**TASK OBJECTIVE**
The answer must be every line below that holds the word "depends".

**RECORDS PROVIDED**
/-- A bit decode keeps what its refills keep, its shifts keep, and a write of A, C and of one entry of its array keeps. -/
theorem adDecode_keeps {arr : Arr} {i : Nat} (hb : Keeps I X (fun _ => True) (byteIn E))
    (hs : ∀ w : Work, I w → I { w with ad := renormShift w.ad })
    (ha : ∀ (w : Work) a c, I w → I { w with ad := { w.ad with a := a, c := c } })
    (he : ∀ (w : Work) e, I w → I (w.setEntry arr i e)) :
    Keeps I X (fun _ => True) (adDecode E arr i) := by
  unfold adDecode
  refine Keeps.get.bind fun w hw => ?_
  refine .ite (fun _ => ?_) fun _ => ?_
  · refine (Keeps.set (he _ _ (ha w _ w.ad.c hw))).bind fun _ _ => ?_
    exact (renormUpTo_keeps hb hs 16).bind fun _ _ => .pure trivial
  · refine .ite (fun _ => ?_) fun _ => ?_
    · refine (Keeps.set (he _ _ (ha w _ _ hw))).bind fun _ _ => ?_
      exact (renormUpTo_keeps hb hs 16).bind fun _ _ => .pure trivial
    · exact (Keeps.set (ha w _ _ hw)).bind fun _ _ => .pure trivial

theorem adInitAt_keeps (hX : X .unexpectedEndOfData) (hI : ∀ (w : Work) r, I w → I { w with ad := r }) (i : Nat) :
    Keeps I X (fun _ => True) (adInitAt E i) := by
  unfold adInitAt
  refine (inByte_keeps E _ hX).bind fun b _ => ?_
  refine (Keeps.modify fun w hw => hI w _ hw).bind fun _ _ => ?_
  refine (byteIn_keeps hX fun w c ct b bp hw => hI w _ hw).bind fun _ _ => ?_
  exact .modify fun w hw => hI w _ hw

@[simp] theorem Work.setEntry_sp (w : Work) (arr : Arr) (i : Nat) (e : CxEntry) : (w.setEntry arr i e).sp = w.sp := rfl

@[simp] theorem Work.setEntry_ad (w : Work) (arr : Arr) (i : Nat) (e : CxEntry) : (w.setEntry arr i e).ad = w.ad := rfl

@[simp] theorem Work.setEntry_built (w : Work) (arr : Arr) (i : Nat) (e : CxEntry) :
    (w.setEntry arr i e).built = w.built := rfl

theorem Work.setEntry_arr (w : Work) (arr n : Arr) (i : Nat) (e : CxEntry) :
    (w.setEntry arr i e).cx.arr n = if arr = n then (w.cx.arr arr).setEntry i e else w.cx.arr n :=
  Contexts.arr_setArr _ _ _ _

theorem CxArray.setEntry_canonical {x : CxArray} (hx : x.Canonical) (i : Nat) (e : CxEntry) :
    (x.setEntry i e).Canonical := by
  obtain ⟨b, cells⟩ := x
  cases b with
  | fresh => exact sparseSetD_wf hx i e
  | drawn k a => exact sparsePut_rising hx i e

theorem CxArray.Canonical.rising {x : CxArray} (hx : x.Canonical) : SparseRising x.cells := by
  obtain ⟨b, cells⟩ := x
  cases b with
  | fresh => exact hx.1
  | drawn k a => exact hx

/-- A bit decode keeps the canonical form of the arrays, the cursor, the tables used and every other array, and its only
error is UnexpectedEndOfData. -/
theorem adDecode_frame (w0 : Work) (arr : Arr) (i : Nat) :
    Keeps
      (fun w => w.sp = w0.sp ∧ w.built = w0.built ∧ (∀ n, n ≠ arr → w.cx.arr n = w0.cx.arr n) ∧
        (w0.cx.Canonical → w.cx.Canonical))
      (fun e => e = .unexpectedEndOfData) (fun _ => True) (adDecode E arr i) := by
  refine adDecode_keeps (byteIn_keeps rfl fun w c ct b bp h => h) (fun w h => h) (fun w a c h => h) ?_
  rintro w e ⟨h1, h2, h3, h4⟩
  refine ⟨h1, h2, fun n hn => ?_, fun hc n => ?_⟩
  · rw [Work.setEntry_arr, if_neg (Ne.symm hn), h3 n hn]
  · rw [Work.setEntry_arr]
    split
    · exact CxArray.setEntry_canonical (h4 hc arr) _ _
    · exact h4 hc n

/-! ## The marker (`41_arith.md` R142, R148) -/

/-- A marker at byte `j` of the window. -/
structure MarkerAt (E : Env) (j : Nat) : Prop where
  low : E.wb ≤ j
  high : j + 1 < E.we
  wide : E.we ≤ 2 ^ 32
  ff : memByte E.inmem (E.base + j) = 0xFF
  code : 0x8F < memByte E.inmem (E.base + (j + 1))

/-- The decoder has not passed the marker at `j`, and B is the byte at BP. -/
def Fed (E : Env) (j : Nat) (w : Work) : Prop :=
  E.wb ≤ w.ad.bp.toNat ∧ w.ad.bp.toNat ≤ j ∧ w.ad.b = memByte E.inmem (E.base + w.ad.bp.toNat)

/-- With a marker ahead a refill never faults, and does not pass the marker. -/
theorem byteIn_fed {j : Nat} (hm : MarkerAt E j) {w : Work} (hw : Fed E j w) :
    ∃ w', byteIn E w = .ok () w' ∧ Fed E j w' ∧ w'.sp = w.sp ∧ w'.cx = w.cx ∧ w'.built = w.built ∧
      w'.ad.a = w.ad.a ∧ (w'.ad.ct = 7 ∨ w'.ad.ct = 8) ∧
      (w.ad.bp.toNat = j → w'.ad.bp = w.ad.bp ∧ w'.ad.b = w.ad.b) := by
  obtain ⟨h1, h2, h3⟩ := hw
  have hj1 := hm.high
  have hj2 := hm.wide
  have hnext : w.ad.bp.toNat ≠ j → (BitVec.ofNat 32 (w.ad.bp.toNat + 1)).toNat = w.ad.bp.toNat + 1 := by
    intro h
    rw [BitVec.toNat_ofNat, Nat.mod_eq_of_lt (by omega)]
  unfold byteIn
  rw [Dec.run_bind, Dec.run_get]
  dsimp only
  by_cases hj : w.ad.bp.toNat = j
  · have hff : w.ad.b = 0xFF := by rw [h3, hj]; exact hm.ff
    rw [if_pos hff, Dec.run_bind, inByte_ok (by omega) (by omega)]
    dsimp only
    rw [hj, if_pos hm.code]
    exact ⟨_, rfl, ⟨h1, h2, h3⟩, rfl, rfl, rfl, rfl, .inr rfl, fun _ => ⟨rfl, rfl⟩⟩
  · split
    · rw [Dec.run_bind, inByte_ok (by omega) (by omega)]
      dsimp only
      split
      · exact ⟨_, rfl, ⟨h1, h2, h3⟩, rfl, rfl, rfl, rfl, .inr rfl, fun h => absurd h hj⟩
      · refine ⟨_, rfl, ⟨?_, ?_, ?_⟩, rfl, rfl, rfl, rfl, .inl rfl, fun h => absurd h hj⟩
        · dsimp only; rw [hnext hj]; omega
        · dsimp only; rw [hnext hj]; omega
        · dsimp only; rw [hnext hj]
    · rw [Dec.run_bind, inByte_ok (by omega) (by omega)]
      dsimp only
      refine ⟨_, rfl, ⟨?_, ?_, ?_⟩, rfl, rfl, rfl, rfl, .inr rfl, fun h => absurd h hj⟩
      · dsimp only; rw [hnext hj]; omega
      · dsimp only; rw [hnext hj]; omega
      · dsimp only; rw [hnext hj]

* * *

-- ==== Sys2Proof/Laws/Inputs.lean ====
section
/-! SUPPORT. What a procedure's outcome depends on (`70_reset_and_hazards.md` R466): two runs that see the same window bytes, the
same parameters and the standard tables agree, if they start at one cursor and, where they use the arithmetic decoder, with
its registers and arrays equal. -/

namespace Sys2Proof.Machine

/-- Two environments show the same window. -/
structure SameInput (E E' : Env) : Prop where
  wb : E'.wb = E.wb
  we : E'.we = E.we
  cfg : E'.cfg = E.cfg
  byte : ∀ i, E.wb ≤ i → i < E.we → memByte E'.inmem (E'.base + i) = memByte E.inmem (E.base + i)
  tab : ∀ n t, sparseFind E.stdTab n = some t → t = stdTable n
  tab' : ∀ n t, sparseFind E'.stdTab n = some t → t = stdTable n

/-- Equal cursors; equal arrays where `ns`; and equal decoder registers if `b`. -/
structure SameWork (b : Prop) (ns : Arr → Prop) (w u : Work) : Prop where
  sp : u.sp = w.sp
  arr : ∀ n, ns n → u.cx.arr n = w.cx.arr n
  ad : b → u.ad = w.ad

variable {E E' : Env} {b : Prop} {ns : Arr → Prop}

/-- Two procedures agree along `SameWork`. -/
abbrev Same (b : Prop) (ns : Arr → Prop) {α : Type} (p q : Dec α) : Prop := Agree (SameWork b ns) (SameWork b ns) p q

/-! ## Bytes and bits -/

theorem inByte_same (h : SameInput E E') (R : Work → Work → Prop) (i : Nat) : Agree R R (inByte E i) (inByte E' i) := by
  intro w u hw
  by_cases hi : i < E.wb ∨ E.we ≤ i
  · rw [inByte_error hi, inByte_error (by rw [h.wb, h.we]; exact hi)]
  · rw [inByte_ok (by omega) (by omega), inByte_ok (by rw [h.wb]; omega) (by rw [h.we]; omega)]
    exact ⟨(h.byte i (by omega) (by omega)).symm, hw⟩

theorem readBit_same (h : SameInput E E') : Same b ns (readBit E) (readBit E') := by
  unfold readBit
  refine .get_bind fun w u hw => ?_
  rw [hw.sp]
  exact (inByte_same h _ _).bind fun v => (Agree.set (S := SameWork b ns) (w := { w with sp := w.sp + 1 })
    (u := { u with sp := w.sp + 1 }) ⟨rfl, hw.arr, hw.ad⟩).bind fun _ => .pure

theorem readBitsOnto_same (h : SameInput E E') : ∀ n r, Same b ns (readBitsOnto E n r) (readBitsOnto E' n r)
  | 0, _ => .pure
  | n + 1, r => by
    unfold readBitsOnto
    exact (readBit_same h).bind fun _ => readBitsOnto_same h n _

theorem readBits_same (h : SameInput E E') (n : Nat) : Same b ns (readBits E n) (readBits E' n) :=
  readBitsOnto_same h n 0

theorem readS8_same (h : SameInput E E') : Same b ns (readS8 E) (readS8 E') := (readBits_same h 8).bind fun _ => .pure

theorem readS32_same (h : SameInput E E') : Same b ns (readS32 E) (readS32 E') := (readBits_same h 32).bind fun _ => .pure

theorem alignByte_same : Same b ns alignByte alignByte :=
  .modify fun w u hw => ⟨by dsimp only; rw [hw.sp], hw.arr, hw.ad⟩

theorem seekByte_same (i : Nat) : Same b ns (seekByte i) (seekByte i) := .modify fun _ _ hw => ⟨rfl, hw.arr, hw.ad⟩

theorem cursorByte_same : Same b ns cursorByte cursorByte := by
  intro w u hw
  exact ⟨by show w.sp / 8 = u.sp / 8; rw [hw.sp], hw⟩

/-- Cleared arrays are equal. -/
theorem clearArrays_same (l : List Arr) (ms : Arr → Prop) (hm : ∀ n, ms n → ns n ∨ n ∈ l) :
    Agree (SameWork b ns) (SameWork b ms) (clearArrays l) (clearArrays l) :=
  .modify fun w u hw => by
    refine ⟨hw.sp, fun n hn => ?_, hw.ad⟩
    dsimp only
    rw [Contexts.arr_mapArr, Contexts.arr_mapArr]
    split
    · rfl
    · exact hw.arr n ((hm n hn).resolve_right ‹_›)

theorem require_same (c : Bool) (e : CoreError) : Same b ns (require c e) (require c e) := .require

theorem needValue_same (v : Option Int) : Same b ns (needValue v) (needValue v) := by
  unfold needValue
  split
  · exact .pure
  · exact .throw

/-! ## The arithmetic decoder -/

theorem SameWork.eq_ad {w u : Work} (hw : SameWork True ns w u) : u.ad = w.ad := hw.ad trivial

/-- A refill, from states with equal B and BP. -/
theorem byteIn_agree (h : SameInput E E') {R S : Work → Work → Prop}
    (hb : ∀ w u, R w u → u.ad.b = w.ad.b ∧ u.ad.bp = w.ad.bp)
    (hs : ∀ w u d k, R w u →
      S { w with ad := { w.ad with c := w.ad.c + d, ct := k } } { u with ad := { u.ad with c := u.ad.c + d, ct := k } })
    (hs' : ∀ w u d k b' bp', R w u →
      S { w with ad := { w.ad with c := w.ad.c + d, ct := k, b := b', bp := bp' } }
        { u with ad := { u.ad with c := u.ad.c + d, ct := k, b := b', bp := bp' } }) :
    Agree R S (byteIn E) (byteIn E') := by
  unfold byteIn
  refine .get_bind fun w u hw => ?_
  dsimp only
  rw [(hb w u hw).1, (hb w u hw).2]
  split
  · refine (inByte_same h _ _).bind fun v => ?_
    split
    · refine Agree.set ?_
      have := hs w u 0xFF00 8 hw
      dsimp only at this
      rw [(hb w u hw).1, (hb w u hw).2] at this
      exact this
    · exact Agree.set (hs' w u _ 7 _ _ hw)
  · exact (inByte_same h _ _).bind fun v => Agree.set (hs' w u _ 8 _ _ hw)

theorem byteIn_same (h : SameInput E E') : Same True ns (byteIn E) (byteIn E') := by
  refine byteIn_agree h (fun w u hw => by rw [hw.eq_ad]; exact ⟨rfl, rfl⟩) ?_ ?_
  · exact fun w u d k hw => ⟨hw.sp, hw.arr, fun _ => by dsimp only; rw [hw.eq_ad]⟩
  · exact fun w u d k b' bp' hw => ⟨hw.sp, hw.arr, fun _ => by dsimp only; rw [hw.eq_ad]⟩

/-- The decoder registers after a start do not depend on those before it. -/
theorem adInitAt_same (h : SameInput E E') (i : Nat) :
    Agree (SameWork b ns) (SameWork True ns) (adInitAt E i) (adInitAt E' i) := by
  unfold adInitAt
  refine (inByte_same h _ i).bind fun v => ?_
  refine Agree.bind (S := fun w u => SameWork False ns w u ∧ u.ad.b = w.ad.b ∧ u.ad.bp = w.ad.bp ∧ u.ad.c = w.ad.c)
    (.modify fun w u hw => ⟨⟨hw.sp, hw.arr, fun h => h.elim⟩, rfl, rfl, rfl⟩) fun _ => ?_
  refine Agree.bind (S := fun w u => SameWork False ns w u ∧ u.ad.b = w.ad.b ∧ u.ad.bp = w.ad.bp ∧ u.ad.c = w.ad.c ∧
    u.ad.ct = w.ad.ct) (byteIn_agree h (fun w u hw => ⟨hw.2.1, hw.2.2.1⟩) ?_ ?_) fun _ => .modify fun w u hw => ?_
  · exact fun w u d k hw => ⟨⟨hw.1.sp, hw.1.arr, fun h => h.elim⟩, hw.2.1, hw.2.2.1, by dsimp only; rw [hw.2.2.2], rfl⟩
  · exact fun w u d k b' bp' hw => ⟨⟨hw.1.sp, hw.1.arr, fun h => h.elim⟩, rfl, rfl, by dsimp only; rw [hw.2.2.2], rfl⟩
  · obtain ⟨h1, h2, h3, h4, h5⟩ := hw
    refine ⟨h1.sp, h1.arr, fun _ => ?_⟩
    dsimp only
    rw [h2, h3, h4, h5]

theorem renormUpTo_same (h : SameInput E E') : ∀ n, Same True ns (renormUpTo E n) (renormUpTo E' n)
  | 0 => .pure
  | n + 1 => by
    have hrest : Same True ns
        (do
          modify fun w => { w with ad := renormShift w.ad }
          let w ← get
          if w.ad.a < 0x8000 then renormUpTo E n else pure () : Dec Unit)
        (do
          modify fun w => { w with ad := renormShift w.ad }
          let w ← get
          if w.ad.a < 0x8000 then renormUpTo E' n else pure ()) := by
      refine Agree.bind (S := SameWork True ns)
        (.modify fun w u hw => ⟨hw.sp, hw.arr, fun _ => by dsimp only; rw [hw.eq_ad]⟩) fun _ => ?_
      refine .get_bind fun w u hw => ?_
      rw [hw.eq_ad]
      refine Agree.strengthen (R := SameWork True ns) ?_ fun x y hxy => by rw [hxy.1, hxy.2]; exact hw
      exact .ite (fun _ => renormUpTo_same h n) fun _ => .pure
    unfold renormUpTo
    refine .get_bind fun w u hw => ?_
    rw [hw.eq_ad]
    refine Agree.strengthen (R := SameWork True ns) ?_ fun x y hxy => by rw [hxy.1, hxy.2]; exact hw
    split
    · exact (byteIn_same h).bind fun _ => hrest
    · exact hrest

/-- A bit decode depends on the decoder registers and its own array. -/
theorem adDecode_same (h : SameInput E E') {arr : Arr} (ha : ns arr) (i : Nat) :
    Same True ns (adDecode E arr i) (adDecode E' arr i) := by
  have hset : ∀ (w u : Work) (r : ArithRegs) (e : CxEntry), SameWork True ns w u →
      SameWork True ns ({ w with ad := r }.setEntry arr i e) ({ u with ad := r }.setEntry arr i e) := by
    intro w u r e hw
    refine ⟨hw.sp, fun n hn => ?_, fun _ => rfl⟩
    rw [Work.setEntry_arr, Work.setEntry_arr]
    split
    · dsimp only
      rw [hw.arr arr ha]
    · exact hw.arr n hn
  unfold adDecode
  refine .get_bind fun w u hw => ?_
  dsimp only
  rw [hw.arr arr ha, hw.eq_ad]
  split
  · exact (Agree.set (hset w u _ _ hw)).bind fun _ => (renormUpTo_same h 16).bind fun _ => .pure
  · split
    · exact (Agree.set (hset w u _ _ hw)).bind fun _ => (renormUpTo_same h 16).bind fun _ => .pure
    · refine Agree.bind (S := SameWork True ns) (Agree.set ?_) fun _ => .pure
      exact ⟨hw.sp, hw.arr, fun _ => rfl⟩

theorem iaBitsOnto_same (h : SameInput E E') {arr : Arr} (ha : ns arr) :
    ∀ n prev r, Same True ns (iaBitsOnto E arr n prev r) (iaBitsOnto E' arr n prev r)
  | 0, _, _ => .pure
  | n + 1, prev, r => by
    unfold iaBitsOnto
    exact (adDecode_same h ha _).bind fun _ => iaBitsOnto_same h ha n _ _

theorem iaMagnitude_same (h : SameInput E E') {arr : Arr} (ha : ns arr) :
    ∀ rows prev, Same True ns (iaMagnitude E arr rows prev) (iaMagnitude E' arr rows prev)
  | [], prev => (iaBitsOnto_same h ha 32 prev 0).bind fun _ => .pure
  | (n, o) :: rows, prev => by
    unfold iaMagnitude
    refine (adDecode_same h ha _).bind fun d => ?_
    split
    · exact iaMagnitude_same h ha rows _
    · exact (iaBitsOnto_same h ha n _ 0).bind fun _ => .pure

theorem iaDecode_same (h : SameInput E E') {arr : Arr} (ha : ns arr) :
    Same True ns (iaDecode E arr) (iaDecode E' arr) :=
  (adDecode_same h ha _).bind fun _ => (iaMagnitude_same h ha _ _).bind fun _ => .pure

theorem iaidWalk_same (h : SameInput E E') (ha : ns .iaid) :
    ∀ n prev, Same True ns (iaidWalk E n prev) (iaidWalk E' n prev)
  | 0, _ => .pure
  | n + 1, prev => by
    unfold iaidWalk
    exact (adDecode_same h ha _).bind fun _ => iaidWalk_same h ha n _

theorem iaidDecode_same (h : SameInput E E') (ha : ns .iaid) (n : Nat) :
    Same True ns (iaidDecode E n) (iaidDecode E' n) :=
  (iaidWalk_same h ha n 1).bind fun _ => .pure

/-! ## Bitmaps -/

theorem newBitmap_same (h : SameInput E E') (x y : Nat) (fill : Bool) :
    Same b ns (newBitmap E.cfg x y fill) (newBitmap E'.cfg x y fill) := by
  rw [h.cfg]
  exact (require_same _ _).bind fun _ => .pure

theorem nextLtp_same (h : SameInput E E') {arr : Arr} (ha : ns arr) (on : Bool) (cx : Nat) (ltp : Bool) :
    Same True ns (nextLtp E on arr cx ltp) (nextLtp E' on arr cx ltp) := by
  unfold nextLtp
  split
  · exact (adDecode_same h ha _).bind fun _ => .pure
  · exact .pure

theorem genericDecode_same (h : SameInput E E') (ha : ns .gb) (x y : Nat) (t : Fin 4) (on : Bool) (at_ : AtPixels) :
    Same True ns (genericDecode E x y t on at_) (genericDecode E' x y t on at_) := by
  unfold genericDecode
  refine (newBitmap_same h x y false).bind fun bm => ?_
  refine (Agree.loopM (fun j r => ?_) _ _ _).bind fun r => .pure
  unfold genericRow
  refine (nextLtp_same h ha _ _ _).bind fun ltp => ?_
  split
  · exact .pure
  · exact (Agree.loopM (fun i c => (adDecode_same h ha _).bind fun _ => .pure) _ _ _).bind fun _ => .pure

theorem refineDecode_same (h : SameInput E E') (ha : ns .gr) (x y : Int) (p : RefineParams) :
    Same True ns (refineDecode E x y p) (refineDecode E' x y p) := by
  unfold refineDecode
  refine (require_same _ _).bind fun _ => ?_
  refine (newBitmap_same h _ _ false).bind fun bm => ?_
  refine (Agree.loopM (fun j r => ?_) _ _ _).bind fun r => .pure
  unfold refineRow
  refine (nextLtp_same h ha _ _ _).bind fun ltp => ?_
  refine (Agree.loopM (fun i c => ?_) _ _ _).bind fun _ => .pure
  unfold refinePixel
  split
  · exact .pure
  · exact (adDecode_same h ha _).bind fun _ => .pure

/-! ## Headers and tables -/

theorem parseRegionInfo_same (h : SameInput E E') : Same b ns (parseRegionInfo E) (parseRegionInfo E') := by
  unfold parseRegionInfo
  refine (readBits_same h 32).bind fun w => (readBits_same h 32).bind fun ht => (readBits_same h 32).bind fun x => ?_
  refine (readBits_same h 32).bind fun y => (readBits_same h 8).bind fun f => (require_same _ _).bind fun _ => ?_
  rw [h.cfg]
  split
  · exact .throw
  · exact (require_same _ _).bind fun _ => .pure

==

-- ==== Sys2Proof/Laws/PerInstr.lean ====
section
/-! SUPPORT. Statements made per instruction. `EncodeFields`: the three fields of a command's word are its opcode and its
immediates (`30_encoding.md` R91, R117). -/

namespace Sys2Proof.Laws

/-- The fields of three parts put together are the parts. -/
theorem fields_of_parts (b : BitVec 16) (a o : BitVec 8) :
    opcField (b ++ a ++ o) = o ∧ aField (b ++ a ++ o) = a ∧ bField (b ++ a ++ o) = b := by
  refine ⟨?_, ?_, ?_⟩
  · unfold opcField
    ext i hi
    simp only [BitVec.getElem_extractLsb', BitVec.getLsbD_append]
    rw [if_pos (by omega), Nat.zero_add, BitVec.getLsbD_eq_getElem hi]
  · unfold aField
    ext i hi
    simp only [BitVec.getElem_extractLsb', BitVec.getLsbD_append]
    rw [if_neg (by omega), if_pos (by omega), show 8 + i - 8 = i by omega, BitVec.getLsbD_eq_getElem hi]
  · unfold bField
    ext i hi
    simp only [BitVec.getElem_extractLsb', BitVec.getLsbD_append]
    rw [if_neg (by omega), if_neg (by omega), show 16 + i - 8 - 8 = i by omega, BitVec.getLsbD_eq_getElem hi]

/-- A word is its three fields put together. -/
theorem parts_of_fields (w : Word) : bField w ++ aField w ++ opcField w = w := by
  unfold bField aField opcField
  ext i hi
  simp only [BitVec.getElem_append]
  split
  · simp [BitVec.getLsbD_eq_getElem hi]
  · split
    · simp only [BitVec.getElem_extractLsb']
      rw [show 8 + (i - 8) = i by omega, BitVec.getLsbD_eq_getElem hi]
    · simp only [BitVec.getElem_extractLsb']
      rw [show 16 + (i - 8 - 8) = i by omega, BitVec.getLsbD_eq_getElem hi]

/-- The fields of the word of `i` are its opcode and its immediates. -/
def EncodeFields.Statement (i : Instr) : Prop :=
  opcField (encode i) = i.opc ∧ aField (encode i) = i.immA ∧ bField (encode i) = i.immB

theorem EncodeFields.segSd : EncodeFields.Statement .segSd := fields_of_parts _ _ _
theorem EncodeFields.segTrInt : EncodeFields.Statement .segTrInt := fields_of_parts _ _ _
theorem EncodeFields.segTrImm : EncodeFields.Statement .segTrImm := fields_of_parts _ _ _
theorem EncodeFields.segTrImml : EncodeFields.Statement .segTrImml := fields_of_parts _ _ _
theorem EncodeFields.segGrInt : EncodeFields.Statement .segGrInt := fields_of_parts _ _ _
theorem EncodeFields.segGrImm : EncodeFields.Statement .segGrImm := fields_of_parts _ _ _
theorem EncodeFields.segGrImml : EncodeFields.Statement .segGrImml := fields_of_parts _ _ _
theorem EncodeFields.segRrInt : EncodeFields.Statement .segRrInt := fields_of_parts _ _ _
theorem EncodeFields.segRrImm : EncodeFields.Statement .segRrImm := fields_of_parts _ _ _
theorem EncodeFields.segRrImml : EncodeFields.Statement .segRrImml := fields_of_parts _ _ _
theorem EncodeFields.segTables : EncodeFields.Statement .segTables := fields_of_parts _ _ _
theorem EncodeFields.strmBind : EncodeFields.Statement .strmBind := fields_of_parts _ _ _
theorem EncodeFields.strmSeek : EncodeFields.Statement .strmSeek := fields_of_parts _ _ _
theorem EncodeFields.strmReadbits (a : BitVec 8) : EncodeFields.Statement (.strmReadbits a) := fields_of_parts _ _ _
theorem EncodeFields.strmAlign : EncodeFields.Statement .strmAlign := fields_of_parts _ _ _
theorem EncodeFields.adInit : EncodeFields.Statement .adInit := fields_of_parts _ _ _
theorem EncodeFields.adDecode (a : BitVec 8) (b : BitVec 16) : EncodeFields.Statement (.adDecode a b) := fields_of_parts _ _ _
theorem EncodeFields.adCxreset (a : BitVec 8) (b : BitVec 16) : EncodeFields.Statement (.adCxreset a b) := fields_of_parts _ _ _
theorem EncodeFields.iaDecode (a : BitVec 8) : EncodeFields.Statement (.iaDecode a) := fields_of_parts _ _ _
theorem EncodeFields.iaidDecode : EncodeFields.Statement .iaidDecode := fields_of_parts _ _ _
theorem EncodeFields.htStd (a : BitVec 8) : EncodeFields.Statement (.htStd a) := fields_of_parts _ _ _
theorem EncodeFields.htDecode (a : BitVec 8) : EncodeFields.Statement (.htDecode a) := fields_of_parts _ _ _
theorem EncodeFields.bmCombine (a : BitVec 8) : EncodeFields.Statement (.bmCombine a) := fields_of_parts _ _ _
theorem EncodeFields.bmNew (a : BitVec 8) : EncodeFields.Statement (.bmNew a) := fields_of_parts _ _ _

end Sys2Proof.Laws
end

**OUTPUT FOR THIS EXERCISE**
/-! SUPPORT. What a procedure's outcome depends on (`70_reset_and_hazards.md` R466): two runs that see the same window bytes, the
/-- A bit decode depends on the decoder registers and its own array. -/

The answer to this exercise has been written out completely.